Detecting Spam Reviews on Vietnamese E-commerce Websites

Co Van Dinh,Son T. Luu,Anh Gia-Tuan Nguyen
DOI: https://doi.org/10.1007/978-3-031-21743-2_48
2022-12-09
Abstract:The reviews of customers play an essential role in online shopping. People often refer to reviews or comments of previous customers to decide whether to buy a new product. Catching up with this behavior, some people create untruths and illegitimate reviews to hoax customers about the fake quality of products. These are called spam reviews, confusing consumers on online shopping platforms and negatively affecting online shopping behaviors. We propose the dataset called ViSpamReviews, which has a strict annotation procedure for detecting spam reviews on e-commerce platforms. Our dataset consists of two tasks: the binary classification task for detecting whether a review is spam or not and the multi-class classification task for identifying the type of spam. The PhoBERT obtained the highest results on both tasks, 86.89% and 72.17%, respectively, by macro average F1 score.
Computation and Language,Artificial Intelligence
What problem does this paper attempt to address?
The paper attempts to address the problem of detecting spam reviews on Vietnamese e-commerce websites.
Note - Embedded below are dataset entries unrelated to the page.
-- ==== Sys2Proof/Machine/Optim.lean ====
section
/-!
DEFINITION. Machine/Optim.lean: dot products of the matrix engine (02 R47, R48) and the optimizers' arithmetic (05 R122 to
R125).
-/
namespace Sys2Proof.Machine

open Sys2Proof

/-! ### Dot products (02 R47, R48) -/

/-- The value of one group of exact products, none where every product is zero. -/
def dotGroup (ps : List Val) : Option Val :=
  if ps.any (· == .nan) then some .nan
  else
    let infs := ps.filter fun p => match p with | .inf _ => true | _ => false
    match infs with
    | a :: t => some (t.foldl Val.add a)
    | [] =>
      let top := ps.foldl (fun a p => match p with | .fin _ m e => magMax a (m, e) | _ => a) (0, 0)
      if top.1 = 0 then none
      else
        let k := 26 - floorLog top.1 top.2
        some ((Val.ofInt ((ps.map fun p => (alignElem k p).1).sum)).shift (-k))

/-- Runs an accumulator over products in groups of 32 (02 R47, R48); opposite infinities give NaN (DESIGN CHOICE, log 88). -/
def dotAcc (acc : F32) (ps : List Val) : F32 :=
  (pieces 32 ps).foldl (fun a g =>
    match dotGroup g with
    | some v => (a.val.add v).f32
    | none => a) acc

/-- A matrix by rows. -/
abbrev Mat := List (List F32)

/-- The transpose of a matrix with n columns. -/
def Mat.transpose (n : Nat) (a : Mat) : Mat := columns 0#32 n a

/-- A · Bᵀ with B by rows: every row of A with every row of B. -/
def Mat.mulT (a b : Mat) : Mat :=
  a.map fun r => b.map fun c => dotAcc 0#32 (List.zipWith (fun x y => Val.mul (F32.val x) (F32.val y)) r c)

/-- Rounds to BF16 and reads back as FP32; nothing counts (DESIGN CHOICE, log 93). -/
def toBf16 (x : F32) : F32 := (readElem 1 (writeElem 1 false 0 0 x.val).1).f32

def Mat.each (f : F32 → F32) (a : Mat) : Mat := List.map (List.map f) a

def Mat.zip (f : F32 → F32 → F32) (a b : Mat) : Mat := List.zipWith (List.zipWith f) a b

/-! ### Helpers (05 R122) -/

/-- sqrtz. -/
def F32.sqrtz (x : F32) : F32 := if F32.isZero x then 0#32 else F32.mul x (F32.rsqrt x)

/-- Halves the lanes: lane j := lane j + lane j + h. -/
def laneHalve : Nat → List F32 → List F32
  | 0, l => l
  | n + 1, l =>
    let h := 2 ^ n
    laneHalve n (List.zipWith F32.add (l.take h) ((l.drop h).take h))

/-- lanesum. -/
def laneSum (xs : List F32) : F32 :=
  let lanes := (pieces 128 xs).foldl (fun acc p =>
    List.zipWith (fun a (b : Option F32) => match b with | some b => F32.add a b | none => a) acc
      (p.map some ++ List.replicate (128 - p.length) none)) (List.replicate 128 0#32)
  (laneHalve 7 lanes).headD 0#32

/-- Sum of squares. -/
def sumSquares (xs : List F32) : F32 := laneSum (xs.map fun x => F32.mul x x)

/-! ### Shard flags (05 R106) -/

def Shard.flag (d : Shard) (i : Nat) : Bool := bitOf d.flags.toNat i
def Shard.nesterov (d : Shard) : Bool := d.flag 0
def Shard.momBf16 (d : Shard) : Bool := d.flag 1
def Shard.momSr (d : Shard) : Bool := d.flag 2
def Shard.lrTable (d : Shard) : Bool := d.flag 3
def Shard.noM1 (d : Shard) : Bool := d.flag 4

/-- The shard is updated as a whole once every chunk is parked (05 R116). -/
def Shard.whole (d : Shard) : Bool := d.opt == 3 || d.opt == 4

/-! ### Updates (05 R123) -/

/-- The hyperparameters of one update: β1, β2, ε, λ, η, and rcp(1 − P1), rcp(1 − P2). -/
structure Hyper where
  opt  : Nat
  nest : Bool
  noM1 : Bool
  b1   : F32
  b2   : F32
  eps  : F32
  wd   : F32
  lr   : F32
  a1   : F32
  a2   : F32

/-- The hyperparameters of a shard for a step, P1 and P2 after R125. -/
def Shard.hyper (d : Shard) (lr p1 p2 : F32) : Hyper where
  opt := d.opt
  nest := d.nesterov
  noM1 := d.noM1
  b1 := d.b1
  b2 := d.b2
  eps := d.eps
  wd := d.wd
  lr := lr
  a1 := F32.rcp (F32.sub F32.one p1)
  a2 := F32.rcp (F32.sub F32.one p2)

/-- w − η × fma(WD, w, d). -/
def Hyper.step (h : Hyper) (w d : F32) : F32 := F32.sub w (F32.mul h.lr (F32.fma h.wd w d))

/-- One element under SGD, ADAMW or SIGNM: the new w, m and v. -/
def Hyper.elem (h : Hyper) (g w m v : F32) : F32 × F32 × F32 :=
  let c1 := F32.sub F32.one h.b1
  let c2 := F32.sub F32.one h.b2
  match h.opt with
  | 0 =>
    if h.noM1 then (h.step w g, m, v)
    else
      let m := F32.fma h.b1 m g
      (h.step w (if h.nest then F32.add g (F32.mul h.b1 m) else m), m, v)
  | 1 =>
    let m := F32.fma h.b1 m (F32.mul c1 g)
    let v := F32.fma h.b2 v (F32.mul c2 (F32.mul g g))
    let u := F32.mul (F32.mul m h.a1) (F32.rcp (F32.add (F32.sqrtz (F32.mul v h.a2)) h.eps))
    (h.step w u, m, v)
  | _ =>
    let d := F32.sgn (F32.fma h.b1 m (F32.mul c1 g))
    (h.step w d, F32.fma h.b2 m (F32.mul c2 g), v)

/-- FACTORED over a whole matrix: new w, m, and the row and column accumulators (05 R123); a lanesum is formed before it is
multiplied (DEDUCED, log 92). -/
def factored (h : Hyper) (aux : F32) (rows cols : Nat) (g w m : Mat) (r s : List F32) : Mat × Mat × List F32 × List F32 :=
  let c2 := F32.sub F32.one h.b2
  let q := g.map fun row => row.map fun x => F32.fma x x aux
  let rc := F32.rcp (Val.ofInt cols).f32
  let rr := F32.rcp (Val.ofInt rows).f32
  let r := List.zipWith (fun x row => F32.fma h.b2 x (F32.mul c2 (F32.mul (laneSum row) rc))) r q
  let s := List.zipWith (fun x col => F32.fma h.b2 x (F32.mul c2 (F32.mul (laneSum col) rr))) s (Mat.transpose cols q)
  let inv := F32.rcp (laneSum r)
  let u := List.zipWith (fun ri row => List.zipWith (fun sj x => F32.mul x (F32.rsqrt (F32.mul (F32.mul ri sj) inv))) s row) r g
  let c1 := F32.sub F32.one h.b1
  let m' := if h.noM1 then m else Mat.zip (fun a b => F32.fma h.b1 a (F32.mul c1 b)) m u
  let d := if h.noM1 then u else m'
  (Mat.zip h.step w d, m', r, s)

/-- ns5 (05 R124): five rounds on BF16 operands. -/
def ns5Round (x : Mat) : Mat :=
  let a := Mat.each toBf16 (Mat.mulT x x)
  let b := Mat.each toBf16 (Mat.zip (fun p q => F32.add (F32.mul 0xC0980000#32 p) (F32.mul 0x40000000#32 q)) a (Mat.mulT a a))
  let cols := (x.headD []).length
  Mat.each toBf16 (Mat.zip (fun p q => F32.add (F32.mul 0x405C0000#32 p) q) x (Mat.mulT b (Mat.transpose cols x)))

def ns5Loop : Nat → Mat → Mat
  | 0, x => x
  | n + 1, x => ns5Loop n (ns5Round x)

def ns5 (rows cols : Nat) (x : Mat) : Mat :=
  let f := F32.add (F32.sqrtz (sumSquares x.flatten)) 0x33800000#32
  let k := F32.rcp f
  let y := Mat.each (fun v => toBf16 (F32.mul v k)) x
  if cols < rows then Mat.transpose rows (ns5Loop 5 (Mat.transpose cols y)) else ns5Loop 5 y

/-- ORTHO over a whole matrix: new w and m. -/
def ortho (h : Hyper) (aux : F32) (rows cols : Nat) (g w m : Mat) : Mat × Mat :=
  let m' := Mat.zip (fun a b => F32.fma h.b1 a b) m g
  let x := if h.nest then Mat.zip (fun a b => F32.fma h.b1 a b) m' g else m'
  let y := ns5 rows cols x
  (Mat.zip (fun w d => h.step w (F32.mul aux d)) w y, m')

end Sys2Proof.Machine
end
Specifically, the authors constructed a dataset named ViSpamReviews, which contains over 19,000 user reviews manually annotated to identify spam reviews and their types through a rigorous annotation process. The paper proposes two tasks: the first task is a binary classification task to determine whether a review is spam or not; the second task is a multi-class classification task to identify the specific type of spam review. The authors also applied various classification models, including deep neural network-based models (such as Text-CNN, LSTM, GRU) and Transformer-based models (such as PhoBERT and BERT4News), and evaluated their performance on the dataset. Through experimental results, the PhoBERT model achieved the best performance on both tasks, with macro-average F1 scores of 86.89% and 72.17%, respectively. Additionally, the authors analyzed the mispredictions and found that the main challenge lies in distinguishing between normal and spam reviews, especially when the review content is short or only involves the brand rather than the product itself. Finally, the authors proposed future research directions, including expanding the dataset to detect spam paragraphs within reviews and identifying user opinions on specific product features and related services.